Илья Ильич не был на участке с прошлого года, когда дом еще не начинали строить, и теперь, несколько удивленный, рассматривал новое строение с террасой и мансардой под высокой черепичной крышей. Конечно, он слышал, что зять хочет строить дом обязательно с мансардой, но, занятый своими делами, не придал тогда услышанному особого значения: дачи, сады, огороды никогда не занимали его мыслей. И этот садовый участок он взял на фабрике только потому, что его очень уговаривали дочь и зять.

— Да вы, друзья, с ума сошли! — сказал Илья Ильич мрачнея. — Я не помню, что именно можно строить по закону на садовом участке, но только уж не такой терем!

— Так ведь не мы одни, папочка! — снисходительно улыбнулась дочь.

— Это не отговорка!

— Что касается дома, — сказал зять, — то все вопросы уже урегулированы по инстанциям. Вам, как почетному производственнику, сделано исключение и в смысле планировки дома и в смысле строительных материалов.

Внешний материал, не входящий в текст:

-- ==== Sys2Proof/Machine/Step.lean ====
section
/-! DEFINITION. One step: the next form that stands before the block is taken and processed to completion
(20_memory.md R59). With nothing before it the block does nothing and all state holds (60_exceptions.md
R215). -/

namespace Sys2Proof.Machine

/-- One step of the machine. -/
def step (s : State) : Host.Outcome State Fault Refusal :=
  match s.fetch with
  | none => .next s
  | some (.message w) => executeMessage w s.takeMessage
  | some (.command c) => executeCommand c s.popCommand

/-- The state whose next step takes the instruction with these bits (numbered as the opcode table numbers
them): a command word with its payload at the head of the command port, a message in `emitSlot`. A number
of bits that is no row's leaves the state as it is. -/
def State.withFetchWord (s : State) (nbits w : Nat) : State :=
  match encodedOfTableWord nbits w with
  | .ok x => s.offer x
  | .error _ => s

end Sys2Proof.Machine
end

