-- ==== Sys2Proof/Machine/Core.lean ====
section
/-! DEFINITION. The machine behind the host's interface. -/

def Sys2Proof.core : Host.Core :=
  { State := Sys2Proof.Machine.State, Fault := Sys2Proof.Machine.Fault,
    Refusal := Sys2Proof.Machine.Refusal, step := Sys2Proof.Machine.step,
    reset := Sys2Proof.Machine.State.reset }
end

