theorem State.AppendsVoice.trans {s t u : State} (h : s.AppendsVoice t) (h' : t.AppendsVoice u) :
    s.AppendsVoice u := by
  obtain ⟨ms, hout, hvoice⟩ := h
  obtain ⟨ms', hout', hvoice'⟩ := h'
  refine ⟨ms ++ ms', by rw [hout', hout, List.append_assoc], fun m hm => ?_⟩
  exact (List.mem_append.1 hm).elim (hvoice m) (hvoice' m)

theorem emit_voiceMsg_appendsVoice (s : State) (ch : BitVec 4) (note vel : BitVec 7) :
    s.AppendsVoice (s.emit [voiceMsg ch note vel]) :=
  ⟨_, rfl, fun _ hm => ⟨ch, note, vel, List.mem_singleton.1 hm⟩⟩

theorem stepChannel_appendsVoice (p : List Byte) (s : State) (c : Nat) : s.AppendsVoice (stepChannel p s c) :=
  ⟨_, rfl, channelStep_allVoice s.glob (s.chanCfg c) p c (s.chanState c)⟩

theorem stepChannels_appendsVoice (p : List Byte) (cs : List Nat) (s : State) :
    s.AppendsVoice (cs.foldl (stepChannel p) s) := by
  induction cs generalizing s with
  | nil => exact .of_out_eq rfl
  | cons c cs ih => exact (stepChannel_appendsVoice p s c).trans (ih (stepChannel p s c))

theorem exec_appendsVoice {i : Instr} {s t : State} (h : exec i s = .next t) : s.AppendsVoice t := by
  rcases exec_cases h with ⟨-, rfl⟩ | ⟨-, rfl⟩ | ⟨c, n, v, rfl, -⟩ | ⟨-, rfl⟩ | ⟨-, n, -, -, rfl, -⟩ |
    ⟨-, a, d, r, -, -, rfl⟩ | ⟨-, -, -, rfl⟩ | ⟨-, p, -, -, rfl⟩ | ⟨-, -, rfl⟩
  · exact .of_out_eq rfl
  · exact .of_out_eq rfl
  · exact emit_voiceMsg_appendsVoice s c n v
  · exact .of_out_eq rfl
  · exact .of_out_eq rfl
  · exact .of_out_eq (s.writeReg_out r d)
  · exact .of_out_eq rfl
  · exact stepChannels_appendsVoice p _ s
  · exact .of_out_eq rfl

theorem step_appendsVoice {s t : State} (h : step s = .next t) : s.AppendsVoice t := by
  rcases step_cases h with ⟨-, -, rfl⟩ | ⟨w, c, n, v, -, rfl⟩ | ⟨c, rest, i, -, -, -, hexec⟩ |
    ⟨c, rest, e, -, -, -, -, rfl⟩ | ⟨c, rest, e, -, -, -, -, rfl⟩
  · exact .of_out_eq rfl
  · exact emit_voiceMsg_appendsVoice s.takeMessage c n v
  · exact exec_appendsVoice (s := s.popCommand) hexec
  · exact .of_out_eq rfl
  · exact .of_out_eq rfl

end Sys2Proof.Machine
end

section
/-! SUPPORT. 30_encoding.md R73: the fields of a 64-bit pattern as quotients and remainders, and the
datum they make. -/

namespace Sys2Proof

theorem F64.expBits_toNat (b : BitVec 64) :
    (b.extractLsb' 52 11).toNat = b.toNat / 2 ^ 52 % 2 ^ 11 := by
  simp [BitVec.extractLsb'_toNat, Nat.shiftRight_eq_div_pow]

theorem F64.fracBits_toNat (b : BitVec 64) : (b.extractLsb' 0 52).toNat = b.toNat % 2 ^ 52 := by
  simp [BitVec.extractLsb'_toNat]

theorem F64.signBit_eq (b : BitVec 64) : b.getLsbD 63 = decide (b.toNat / 2 ^ 63 = 1) := by
  have hlt : b.toNat / 2 ^ 63 < 2 := by omega
  rw [BitVec.getLsbD, Nat.testBit_eq_decide_div_mod_eq, Nat.mod_eq_of_lt hlt]

theorem F64.ofBits_of_exp_lt (b : BitVec 64) (h : b.toNat / 2 ^ 52 % 2 ^ 11 < 2047) :
    F64.ofBits b =
      .fin (decide (b.toNat / 2 ^ 63 = 1)) ⟨b.toNat / 2 ^ 52 % 2 ^ 11, h⟩ (b.extractLsb' 0 52) := by
  have hlt : (b.extractLsb' 52 11).toNat < 2047 := by rwa [F64.expBits_toNat]
  rw [F64.ofBits, dif_pos hlt]
  simp only [F64.signBit_eq, F64.expBits_toNat]

theorem F64.ofBits_of_exp_eq (b : BitVec 64) (h : b.toNat / 2 ^ 52 % 2 ^ 11 = 2047) :
    F64.ofBits b =
      if b.toNat % 2 ^ 52 = 0 then .inf (decide (b.toNat / 2 ^ 63 = 1)) else .nan := by
  have hge : ¬(b.extractLsb' 52 11).toNat < 2047 := by rw [F64.expBits_toNat, h]; decide
  have hfrac : b.extractLsb' 0 52 = 0 ↔ b.toNat % 2 ^ 52 = 0 := by
    rw [← F64.fracBits_toNat, ← BitVec.toNat_inj]; rfl
  simp only [F64.ofBits, dif_neg hge, F64.signBit_eq, hfrac]

/-- The number of a finite datum, its sign bit as a power of -1. -/
theorem F64.fin_value {sign : Nat} (hsign : sign < 2) (e : Fin 2047) (f : BitVec 52) :
    (F64.fin (decide (sign = 1)) e f).value =
      some ((-1) ^ sign * (F64.units e f : ℚ) / 2 ^ 1074) := by
  obtain rfl | rfl : sign = 0 ∨ sign = 1 := by omega
  · simp [F64.value, F64.signed]
  · simp [F64.value, F64.signed]

theorem F64.units_of_exp_zero {e : Fin 2047} (f : BitVec 52) (h : e.val = 0) :
    F64.units e f = f.toNat :=
  if_pos h

/-- A normal magnitude is its significand at the scale of its exponent field, in units of 2^-1075. -/
theorem F64.units_of_exp_pos {e : Fin 2047} (f : BitVec 52) (h : 0 < e.val) :
    F64.units e f * 2 = (2 ^ 52 + f.toNat) * 2 ^ e.val := by
  rw [F64.units, if_neg h.ne', mul_assoc, ← pow_succ, Nat.sub_add_cancel h]

end Sys2Proof
end

section
/-! The statements of 30_encoding.md. -/

open Sys2Proof Sys2Proof.Machine

/-- Settles O2: by the form of the instruction: a command with no operand is one fixed word, and the
fields of a message are read back from the one shape of both rows (`messageWord_fields`). -/
theorem decodeOfEncodeIsIdentity : Obligations.DecodeOfEncodeIsIdentity :=
  fun _ h => decode_encode h

/-- Settles O3: a command word with `RSV` 0 is made of its fields (`encode_of_decodeCommand`), and so is a
message (`decodeMessage_ok`). -/
theorem encodeOfDecodeIsIdentity : Obligations.EncodeOfDecodeIsIdentity :=
  fun _ _ h => encode_of_decode h

/-- Settles O4: the decoder rejects exactly those (`decodeCommand_error_iff`), and the prologue turns a
rejection into fault 1 outside ERROR. -/
theorem illegalCommandsFaultWithCodeOne : Obligations.IllegalCommandsFaultWithCodeOne := by
  intro c s op illegal
  have hillegal : (∃ e, decodeCommand c = .error e) ↔ illegal := by
    have hrsv : rsvField c.word = 0 ↔ c.word.toNat / 2 ^ 12 % 2 ^ 16 = 0 := by
      rw [← rsvField_toNat, ← BitVec.toNat_inj]; rfl
    have haddr : addrField c.word = 0 ↔ c.word.toNat % 2 ^ 12 = 0 := by
      rw [← addrField_toNat, ← BitVec.toNat_inj]; rfl
    rw [decodeCommand_error_iff, opField_toNat, ne_eq, hrsv, ne_eq (addrField _), haddr]
  refine ⟨hillegal, fun h hmode => ?_, fun h hmode => ?_⟩
  · obtain ⟨e, hdecode⟩ := hillegal.2 h
    rw [executeCommand_of_error s hdecode, if_neg hmode]
  · obtain ⟨e, hdecode⟩ := hillegal.2 h
    rw [executeCommand_of_error s hdecode, if_pos hmode]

Притихшие дети стояли у забора с букетиками цветов в руках. Сережа видел, как вдруг побледнел Илья Ильич. Конечно, Сережа не мог знать, о чем он сейчас думает. А Илья Ильич думал о том, как его зять, этот большой плечистый мужчина с наметившимся брюшком, ходил по разным инстанциям, спекулировал его именем старого, заслуженного работника, упрашивал, доказывал… Только этого позора ему не хватало на старости лет!

Он почти с ненавистью взглянул на зятя.

— Папочка, — очень ласково сказала дочь, — ты всегда из мухи делаешь слона… Иди же, тебя ждут. А я детям дам молока. Мне как раз сегодня принесли из колхоза целых три литра. Дети, хотите молока?

— Хотим! — дружно ответили октябрята.

Илья Ильич поднялся на застекленную террасу.

За круглым столом, склонившись над газетой, дремал Федор Тихонович. Поблекшее лицо его, с опущенными темными веками казалось усталым и грустным.

— Федя! — тихо ахнул Илья Ильич. ‘

Федор Тихонович испуганно встрепенулся и замотал головой.

— Приехали? — невнятно пробормотал он, поднимаясь, и провел ладонью по глазам, словно силясь смахнуть дрему. — Вот и я приехал… Не ждал, Илья? — Он вдруг широко улыбнулся, и его лицо сразу посветлело и помолодело от этой мягкой улыбки. — Понимаешь, Илюша, я думал тебя дома застать. Звякнул по телефону, ну, а соседи говорят, что тебя уже нет дома… А тут как раз фабричный автобус подвернулся… Я и приехал… Как видишь, даже раньше тебя.

— Да что случилось, Федя?

— А ничего… — Федор Тихонович смущенно помолчал. — Идем погуляем, Илюша.